═══ Source material ═══
/-- Query block bytes (R114, R175): a BACKWARD block holds three parts on 64-byte boundaries. -/
def StepRec.qBytes (r : StepRec) (c : Ctx) : Nat :=
  let q := r.nRows c * qRowBytes c
  if r.kind = 5 then roundUp 64 q + roundUp 64 (r.nRows c * 2 * c.d) + r.nRows c * 8 else q

/-- Working set of a record (R118, R174, R178). -/
def StepRec.workSet (r : StepRec) (c : Ctx) : Nat :=
  r.nRows c * ((if r.kind = 4 then 6 * c.w else 4 * c.d) + 8) + r.qBytes c

/-- Largest working set of a sweep, and most records in one (R118). -/
def workMax : Nat := 29360128
def recsMax : Nat := 4096

/-- Length of an inbox entry that a record's fields imply (R114, R115, R175, R381) (DEDUCED, log entry 20). -/
def StepRec.entryBytes (r : StepRec) (c : Ctx) : Nat :=
  if r.append then 64 + roundUp 64 (r.qBytes c) + roundUp 64 (4 * r.appendCount) + r.appendCount * c.posBytes
  else 64 + r.qBytes c

/-- Whether the mask in force is causal (R139). -/
def StepRec.causal (r : StepRec) (c : Ctx) : Bool :=
  if r.mask = 0 then c.desc.mask == 0 else r.mask == 1

/-- The window in force; none for no window (R113, R139). -/
def StepRec.windowIn (r : StepRec) (c : Ctx) : Option Nat :=
  let w := if r.window = 0 then c.desc.window else r.window
  if w = 0 ∨ r.window = 0xFFFFFFFF then none else some w

/-- Output format (0 FP32, 1 BF16) and statistics form (0 maximum and sum, 1 log-sum-exp) in force (R113). -/
def StepRec.outFmt (r : StepRec) (c : Ctx) : Nat := if r.out = 0 then c.desc.outFmt else r.out - 1
def StepRec.statFmt (r : StepRec) (c : Ctx) : Nat := if r.stats = 0 then c.desc.stats else r.stats - 1

/-- Effective K of a SELECTIVE record (R153). -/
def StepRec.effK (r : StepRec) (c : Ctx) : Nat := if r.extra = 0 then c.desc.kind.selK else r.extra

/-- Length of a snapshot (R80). -/
def Snap.len (n : Snap) : Nat := n.base + (if n.full ≠ 0 then 128 else 0) + n.fill

/-- Whether position `j` is admissible for a row at query position `q` (R139). -/
def StepRec.admits (r : StepRec) (c : Ctx) (len q j : Nat) : Bool :=
  decide (j < len) && decide (r.kvFirst ≤ j) && decide (j ≤ r.kvLast) && (!r.causal c || decide (j ≤ q))
    && (match r.windowIn c with | none => true | some w => decide (q < j + w))

/-- Whether a block of positions `b0` to `b1` is skipped for a record (R140). -/
def StepRec.skips (r : StepRec) (c : Ctx) (b0 b1 : Nat) : Bool :=
  let lo := max b0 r.kvFirst
  let lo := match r.windowIn c with | none => lo | some w => max lo (r.qPos + 1 - w)
  let hi := min b1 r.kvLast
  let hi := if r.causal c then min hi (r.qPos + r.qCount - 1) else hi
  decide (hi < lo)

/-! ### Blocks of a snapshot -/

/-- A block of a record's snapshot: page, token block, first position of the page, positions present, and whether it is
read raw from a tail or FULL page. -/
structure BlkRef where
  page : Nat
  blk : Nat
  posBase : Nat
  present : Nat
  tail : Bool
deriving DecidableEq, Repr

def BlkRef.b0 (b : BlkRef) : Nat := b.posBase + 16 * b.blk
def BlkRef.b1 (b : BlkRef) : Nat := b.b0 + b.present - 1

/-- Blocks of a tail page with `fill` positions. -/
def tailBlks (page posBase fill : Nat) : List BlkRef :=
  (List.range (ceilDiv fill 16)).map (fun k => ⟨page, k, posBase, min 16 (fill - 16 * k), true⟩)

/-- Blocks of a record's snapshot, in position order (R81). -/
def State.snapBlks (s : State) (d layer : Nat) (n : Snap) : List BlkRef :=
  let sealed := ((List.range n.chunks.length).zip n.chunks).flatMap (fun x =>
    match s.chunk? d x.2 with
    | some c => (List.range 8).map (fun k => (⟨c.pages.getD layer 0, k, 128 * x.1, 16, false⟩ : BlkRef))
    | none => [])
  let full := if n.full ≠ 0 then tailBlks n.full n.base 128 else []
  let opn := if n.open_ ≠ 0 then tailBlks n.open_ (if n.full ≠ 0 then n.base + 128 else n.base) n.fill else []
  sealed ++ full ++ opn

/-- Blocks a record does not skip (R140). -/
def State.recBlks (s : State) (d : Nat) (c : Ctx) (r : StepRec) (n : Snap) : List BlkRef :=
  (s.snapBlks d r.layer n).filter (fun b => !r.skips c b.b0 b.b1)

/-- Whether a page carries summary keys. -/
def State.hasSummary (s : State) (d page : Nat) : Bool := match s.page? d page with | some p => p.sumBytes != 0 | none => false

/-- The always set of a SELECTIVE record (R158). -/
def State.always (s : State) (d : Nat) (c : Ctx) (r : StepRec) (b : BlkRef) : Bool :=
  b.tail || !s.hasSummary d b.page || decide (b.b0 / 16 < c.desc.kind.selSink)
    || decide (r.kvLast < b.b1 + c.desc.kind.selRecent)

/-- Blocks a record surely fetches, and its candidates (R158). -/
def State.split (s : State) (d : Nat) (c : Ctx) (r : StepRec) (n : Snap) : List BlkRef × List BlkRef :=
  let l := s.recBlks d c r n
  if r.kind = 3 then (l.filter (s.always d c r), l.filter (fun b => !s.always d c r b)) else (l, [])

/-! ### Plans (R126, R141, R142) -/

/-- Bytes of a block, and whether it is coded (R142). -/
def State.blkSize (s : State) (d : Nat) (c : Ctx) (b : BlkRef) : Nat × Bool :=
  if b.tail then (b.present * c.posBytes, false)
  else
    match s.page? d b.page with
    | some p => match p.blks[b.blk]? with | some i => (i.bytes, !i.raw) | none => (0, false)
    | none => (0, false)

/-- Whether block `a` comes before `b` in plan order (R126) (DEDUCED, log entry 34). -/
def PlanBlk.before (a b : PlanBlk) : Bool :=
  decide (a.layer < b.layer) || (a.layer == b.layer && (decide (a.posBase < b.posBase) || (a.posBase == b.posBase
    && (decide (a.page < b.page) || (a.page == b.page && decide (a.blk < b.blk))))))

/-- A record's need of a block put into a plan: the block is listed once, with the largest fill (R142). -/
def addNeed (x : PlanBlk) : List PlanBlk → List PlanBlk
  | [] => [x]
  | y :: r =>
    if x.page = y.page ∧ x.blk = y.blk ∧ x.layer = y.layer then
      { y with need := y.need ++ x.need, present := max x.present y.present, bytes := max x.bytes y.bytes } :: r
    else if x.before y then x :: y :: r
    else y :: addNeed x r

/-- Block `b` as needed by record `i` for some heads. -/
def State.planBlk (s : State) (d : Nat) (c : Ctx) (i layer : Nat) (heads : List Nat) (b : BlkRef) : PlanBlk :=
  let z := s.blkSize d c b
  { layer := layer, page := b.page, blk := b.blk, posBase := b.posBase, present := b.present, bytes := z.1, coded := z.2,
    tail := b.tail, need := [(i, heads)], fetched := false, expanded := false, failed := false, atomizer := 0, tiles := [],
    committed := false, elems := none }

/-- Records with their snapshots, numbered. -/
def numbered {α : Type} (l : List α) : List (Nat × α) := (List.range l.length).zip l

/-- The plan of the blocks that records surely fetch (DEDUCED, log entry 34). -/
def State.planOf (s : State) (d : Nat) (c : Ctx) (recs : List (StepRec × Snap)) : List PlanBlk :=
  (numbered recs).foldl (fun pl x =>
    ((s.split d c x.2.1 x.2.2).1).foldl (fun pl b => addNeed (s.planBlk d c x.1 x.2.1.layer [] b) pl) pl) []

/-- The summary areas a sweep reads: one per page that holds a candidate of some record (R165). -/
def State.summaryPlan (s : State) (d : Nat) (c : Ctx) (recs : List (StepRec × Snap)) : List PlanBlk :=
  (numbered recs).foldl (fun pl x =>
    let pages := ((s.split d c x.2.1 x.2.2).2).foldl (fun (l : List BlkRef) b =>
      match l.getLast? with
      | some y => if y.page = b.page then l else l ++ [b]
      | none => [b]) []
    pages.foldl (fun pl b =>
      let sz := match s.page? d b.page with | some p => p.sumBytes | none => 0
      addNeed { s.planBlk d c x.1 x.2.1.layer [] { b with blk := 8 } with bytes := sz, coded := false, present := 8 } pl) pl) []

/-- Blocks of some record's snapshot, each once. -/
def State.allBlks (s : State) (d : Nat) (recs : List (StepRec × Snap)) : Nat :=
  ((recs.flatMap (fun x => (s.snapBlks d x.1.layer x.2).map (fun b => (b.page, b.blk)))).eraseDups).length

/-! ### Tiles (R105, R137, R173, R178) -/

/-- Which records share tiles: forward ones 0, BACKWARD without KV_GRAD 1, each with KV_GRAD its own. -/
def groupOf (i : Nat) (r : StepRec) : Nat := if r.kind ≠ 5 then 0 else if r.list then 2 + i else 1

/-- Rows of a record that need a block for a head: all rows for a latent context (R137, R173). -/
def recRows (c : Ctx) (r : StepRec) (head : Nat) : List Nat :=
  if c.latent then List.range (r.nRows c)
  else (List.range r.qCount).flatMap (fun i => (List.range c.desc.g).map (fun k => i * c.hq + head * c.desc.g + k))

/-- Heads of a context that tiles are made for. -/
def Ctx.tileHeads (c : Ctx) : Nat := if c.latent then 1 else c.h

/-- Query position of row `w` (R138). -/
def rowPos (c : Ctx) (r : StepRec) (w : Nat) : Nat := r.qPos + w / max 1 c.hq

/-- Whether a row takes part in the tiles of a block: a row of a SELECTIVE record only where it has an admissible position
(R161), a row of another record wherever the record does not skip the block (R141). -/
def PlanBlk.rowIn (b : PlanBlk) (c : Ctx) (x : StepRec × Snap) (w : Nat) : Bool :=
  x.1.kind != 3 || b.blk == 8
    || (List.range b.present).any (fun k => x.1.admits c x.2.len (rowPos c x.1 w) (b.posBase + 16 * b.blk + k))

/-- Rows of a tile class (head, group) of a block, as (record, row), in admission order. -/
def PlanBlk.rowsFor (b : PlanBlk) (c : Ctx) (recs : List (StepRec × Snap)) (head group : Nat) : List (Nat × Nat) :=
  b.need.flatMap (fun x =>
    match recs[x.1]? with
    | some r =>
      if groupOf x.1 r.1 = group ∧ (x.2 = [] ∨ head ∈ x.2) then ((recRows c r.1 head).filter (b.rowIn c r)).map (fun w => (x.1, w))
      else []
    | none => [])

/-- Rows of tile `n` of a class (DESIGN CHOICE, log entry 114). -/
def PlanBlk.tileRows (b : PlanBlk) (c : Ctx) (recs : List (StepRec × Snap)) (head group n : Nat) : List (Nat × Nat) :=
  ((b.rowsFor c recs head group).drop (256 * n)).take 256

/-- Code of a tile: head, group and number within them. -/
def tileCode (head group n : Nat) : Nat := head * 2 ^ 32 + group * 2 ^ 12 + n

/-- Groups of the records that need a block. -/
def PlanBlk.groups (b : PlanBlk) (recs : List (StepRec × Snap)) : List Nat :=
  (b.need.filterMap (fun x => (recs[x.1]?).map (fun r => groupOf x.1 r.1))).eraseDups

/-- Tiles of a block: head, group, number and rows. -/
def PlanBlk.tileList (b : PlanBlk) (c : Ctx) (recs : List (StepRec × Snap)) : List (Nat × Nat × Nat × Nat) :=
  (List.range c.tileHeads).flatMap (fun h => (b.groups recs).flatMap (fun g =>
    let n := (b.rowsFor c recs h g).length
    (List.range (ceilDiv n 256)).map (fun k => (h, g, k, min 256 (n - 256 * k)))))

/-- Whether the score product runs in FP8 mode, and the value product (R106). -/
def fp8Score (c : Ctx) (tail : Bool) : Bool :=
  !tail && isMX (c.format % 16) && (c.desc.qFmt != 0 || c.desc.qQuant != 0)
def fp8Value (c : Ctx) (tail : Bool) : Bool :=
  !tail && isMX (if c.latent then c.format % 16 else c.format / 16) && c.desc.pFmt == 0

/-- Cycles of one product on one pane (R105). -/
def prodCycles (fp8 : Bool) (macs : Nat) : Nat := ceilDiv ((if fp8 then 1 else 4) * macs) 65536

/-- Cycles of a tile of `rows` rows on a block (R105, R159, R173, R178). -/
def tileCycles (c : Ctx) (b : PlanBlk) (group rows : Nat) : Nat :=
  let macs := if c.latent then rows * 16 * c.w else rows * b.present * c.d
  if b.blk = 8 then prodCycles false macs
  else if group = 0 then prodCycles (fp8Score c b.tail) macs + prodCycles (fp8Value c b.tail) macs
  else if group = 1 then 3 * prodCycles false macs
  else 5 * prodCycles false macs

/-- Cycles of all tiles of a block. -/
def PlanBlk.cycles (b : PlanBlk) (c : Ctx) (recs : List (StepRec × Snap)) : Nat :=
  sumNat ((b.tileList c recs).map (fun t => tileCycles c b t.2.1 t.2.2.2))

/-! ### The estimate (R142, R143, R166, R174, R178)

Sums are exact, in units of 1/2359296 CA cycle, which every term divides. -/

/-- Units in a CA cycle (DEDUCED, log entry 90). -/
def cyc : Nat := 2359296

def bitCount (n k : Nat) : Nat := ((List.range n).filter (fun i => k.testBit i)).length

/-- Active panes and atomizers of a die, at least 1 each for the quotients. -/
def State.nPane (s : State) (d : Nat) : Nat := max 1 (bitCount 4 (s.fget CSM_STATUS_PANE_ACT d))
def State.nAtm (s : State) (d : Nat) : Nat := max 1 (bitCount 4 (s.fget CSM_STATUS_ATM_ACT d))

/-- The term of a block: max(a, m), with g for a BACKWARD record that adds gradients (DEDUCED, log entry 90). -/
def State.blkCost (s : State) (d : Nat) (c : Ctx) (recs : List (StepRec × Snap)) (b : PlanBlk) : Nat :=
  let a := b.bytes * (cyc / ((if b.coded then 1536 else 2048) * s.nAtm d))
  let m := b.cycles c recs * (cyc / s.nPane d)
  let g := if (b.groups recs).any (fun g => decide (2 ≤ g)) then 2 * b.present * c.h * 8 * c.d * (cyc / 4096) else 0
  max a (max m g)

/-- The kept-block term of one SELECTIVE record (R166). -/
def State.keptCost (s : State) (d : Nat) (c : Ctx) (r : StepRec) (cand : List BlkRef) : Nat :=
  let pages := (cand.map (·.page)).eraseDups
  let amax := pages.foldl (fun m id =>
    match s.page? d id with
    | some p =>
      let i := slowest p.blks
      match p.blks[i]? with
      | some x => max m (x.bytes * (cyc / ((if x.raw then 2048 else 1536) * s.nAtm d)))
      | none => m
    | none => m) 0
  let hk := c.h * r.effK c
  let macs := c.desc.g * r.qCount * 16 * c.d
  let m1 := (prodCycles (fp8Score c false) macs + prodCycles (fp8Value c false) macs) * (cyc / s.nPane d)
  max (min hk cand.length * amax) (hk * m1)

/-- Whether the query projection of a LATENT record runs in FP8 mode (R171). -/
def fp8Proj (c : Ctx) (r : StepRec) : Bool :=
  (match tget c.weights r.layer with | some w => w.fmt == 1 | none => false) && (c.desc.qFmt != 0 || c.desc.qQuant != 0)

/-- Projection terms of a LATENT record (R174). -/
def State.projCost (s : State) (d : Nat) (c : Ctx) (r : StepRec) : Nat :=
  r.nRows c * c.w * c.d * ((if fp8Proj c r then 1 else 4) + 4) * (36 / s.nPane d)

/-- E of a candidate run (R142, R166, R174, R178) (DEDUCED, log entry 90). -/
def State.estimate (s : State) (d : Nat) (c : Ctx) (recs : List (StepRec × Snap)) : Nat :=
  let rs := recs.map (·.1)
  let blocks := sumNat ((s.planOf d c recs).map (s.blkCost d c recs))
  let sums := s.summaryPlan d c recs
  let sel := if rs.any (fun r => r.kind == 3) then
      sumNat (sums.map (s.blkCost d c recs)) + 128 * cyc
        + sumNat ((recs.filter (fun x => x.1.kind == 3)).map (fun x => s.keptCost d c x.1 (s.split d c x.1 x.2).2))
    else 0
  let proj := sumNat ((rs.filter (fun r => r.kind == 4)).map (s.projCost d c))
  let q := sumNat (rs.map (fun r => r.qBytes c)) * (cyc / 512)
  let o := sumNat (rs.map (fun r => r.nRows c * c.d)) * (cyc / 4096)
  ceilDiv ((s.inForce CSM_EST_CFG_SETUP d + s.inForce CSM_EST_CFG_EMIT d) * cyc + q + blocks + sel + proj + o) cyc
═══
● **Assigned task**: Would you please write out, exactly and with no other lines, the stretch of the listing above from the line containing "def State.summaryPlan (s" through the line containing "def State.allBlks (s"?

● **Task answer**:
def State.summaryPlan (s : State) (d : Nat) (c : Ctx) (recs : List (StepRec × Snap)) : List PlanBlk :=
  (numbered recs).foldl (fun pl x =>
    let pages := ((s.split d c x.2.1 x.2.2).2).foldl (fun (l : List BlkRef) b =>
      match l.getLast? with
      | some y => if y.page = b.page then l else l ++ [b]
      | none => [b]) []
    pages.foldl (fun pl b =>
      let sz := match s.page? d b.page with | some p => p.sumBytes | none => 0
      addNeed { s.planBlk d c x.1 x.2.1.layer [] { b with blk := 8 } with bytes := sz, coded := false, present := 8 } pl) pl) []

/-- Blocks of some record's snapshot, each once. -/
def State.allBlks (s : State) (d : Nat) (recs : List (StepRec × Snap)) : Nat :=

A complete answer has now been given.